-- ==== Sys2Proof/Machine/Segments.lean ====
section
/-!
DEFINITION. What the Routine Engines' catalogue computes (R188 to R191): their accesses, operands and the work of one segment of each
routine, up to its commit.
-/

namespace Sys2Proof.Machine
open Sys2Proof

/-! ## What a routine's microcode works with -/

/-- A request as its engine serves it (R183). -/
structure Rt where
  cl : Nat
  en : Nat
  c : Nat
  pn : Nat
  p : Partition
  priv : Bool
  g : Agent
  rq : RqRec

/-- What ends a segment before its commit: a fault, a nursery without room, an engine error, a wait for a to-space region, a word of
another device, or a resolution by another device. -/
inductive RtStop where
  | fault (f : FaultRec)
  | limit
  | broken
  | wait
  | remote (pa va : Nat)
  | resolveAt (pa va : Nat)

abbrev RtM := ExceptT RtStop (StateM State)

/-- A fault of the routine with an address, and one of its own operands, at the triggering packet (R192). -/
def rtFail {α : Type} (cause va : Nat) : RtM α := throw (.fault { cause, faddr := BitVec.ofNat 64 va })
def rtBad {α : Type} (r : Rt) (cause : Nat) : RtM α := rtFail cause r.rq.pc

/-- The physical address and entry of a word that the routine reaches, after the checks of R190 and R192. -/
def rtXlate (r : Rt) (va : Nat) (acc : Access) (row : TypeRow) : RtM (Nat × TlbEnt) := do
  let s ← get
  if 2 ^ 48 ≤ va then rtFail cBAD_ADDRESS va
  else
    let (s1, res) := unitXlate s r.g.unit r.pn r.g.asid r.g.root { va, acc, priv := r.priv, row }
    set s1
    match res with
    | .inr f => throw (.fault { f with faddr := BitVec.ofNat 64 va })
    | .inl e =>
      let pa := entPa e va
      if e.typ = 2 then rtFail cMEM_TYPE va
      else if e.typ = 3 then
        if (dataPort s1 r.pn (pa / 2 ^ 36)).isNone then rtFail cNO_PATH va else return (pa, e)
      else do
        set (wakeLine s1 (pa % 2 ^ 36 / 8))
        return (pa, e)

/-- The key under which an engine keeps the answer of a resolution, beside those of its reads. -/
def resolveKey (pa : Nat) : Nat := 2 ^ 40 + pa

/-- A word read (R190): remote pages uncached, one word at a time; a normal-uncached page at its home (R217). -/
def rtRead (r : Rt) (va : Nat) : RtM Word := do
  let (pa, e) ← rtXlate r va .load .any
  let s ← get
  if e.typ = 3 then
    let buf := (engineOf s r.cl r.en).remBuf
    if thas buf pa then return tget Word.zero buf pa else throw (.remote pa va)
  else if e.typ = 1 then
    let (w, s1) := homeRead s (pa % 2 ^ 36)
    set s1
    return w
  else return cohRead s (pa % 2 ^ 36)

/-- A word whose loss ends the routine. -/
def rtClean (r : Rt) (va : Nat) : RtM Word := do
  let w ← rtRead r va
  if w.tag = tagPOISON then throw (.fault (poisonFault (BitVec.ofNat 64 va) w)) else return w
________________________________________
**DIRECTIONS**. Copy each entry exactly.

**ANSWER SECTION**.
-- ==== Sys2Proof/Machine/Segments.lean ====
section
/-!
DEFINITION. What the Routine Engines' catalogue computes (R188 to R191): their accesses, operands and the work of one segment of each
routine, up to its commit.
-/

namespace Sys2Proof.Machine
open Sys2Proof

/-! ## What a routine's microcode works with -/

/-- A request as its engine serves it (R183). -/
structure Rt where
  cl : Nat
  en : Nat
  c : Nat
  pn : Nat
  p : Partition
  priv : Bool
  g : Agent
  rq : RqRec

/-- What ends a segment before its commit: a fault, a nursery without room, an engine error, a wait for a to-space region, a word of
another device, or a resolution by another device. -/
inductive RtStop where
  | fault (f : FaultRec)
  | limit
  | broken
  | wait
  | remote (pa va : Nat)
  | resolveAt (pa va : Nat)

abbrev RtM := ExceptT RtStop (StateM State)

/-- A fault of the routine with an address, and one of its own operands, at the triggering packet (R192). -/
def rtFail {α : Type} (cause va : Nat) : RtM α := throw (.fault { cause, faddr := BitVec.ofNat 64 va })
def rtBad {α : Type} (r : Rt) (cause : Nat) : RtM α := rtFail cause r.rq.pc

/-- The physical address and entry of a word that the routine reaches, after the checks of R190 and R192. -/
def rtXlate (r : Rt) (va : Nat) (acc : Access) (row : TypeRow) : RtM (Nat × TlbEnt) := do
  let s ← get
  if 2 ^ 48 ≤ va then rtFail cBAD_ADDRESS va
  else
    let (s1, res) := unitXlate s r.g.unit r.pn r.g.asid r.g.root { va, acc, priv := r.priv, row }
    set s1
    match res with
    | .inr f => throw (.fault { f with faddr := BitVec.ofNat 64 va })
    | .inl e =>
      let pa := entPa e va
      if e.typ = 2 then rtFail cMEM_TYPE va
      else if e.typ = 3 then
        if (dataPort s1 r.pn (pa / 2 ^ 36)).isNone then rtFail cNO_PATH va else return (pa, e)
      else do
        set (wakeLine s1 (pa % 2 ^ 36 / 8))
        return (pa, e)

/-- The key under which an engine keeps the answer of a resolution, beside those of its reads. -/
def resolveKey (pa : Nat) : Nat := 2 ^ 40 + pa

/-- A word read (R190): remote pages uncached, one word at a time; a normal-uncached page at its home (R217). -/
def rtRead (r : Rt) (va : Nat) : RtM Word := do
  let (pa, e) ← rtXlate r va .load .any
  let s ← get
  if e.typ = 3 then
    let buf := (engineOf s r.cl r.en).remBuf
    if thas buf pa then return tget Word.zero buf pa else throw (.remote pa va)
  else if e.typ = 1 then
    let (w, s1) := homeRead s (pa % 2 ^ 36)
    set s1
    return w
  else return cohRead s (pa % 2 ^ 36)

/-- A word whose loss ends the routine. -/
def rtClean (r : Rt) (va : Nat) : RtM Word := do
  let w ← rtRead r va
  if w.tag = tagPOISON then throw (.fault (poisonFault (BitVec.ofNat 64 va) w)) else return w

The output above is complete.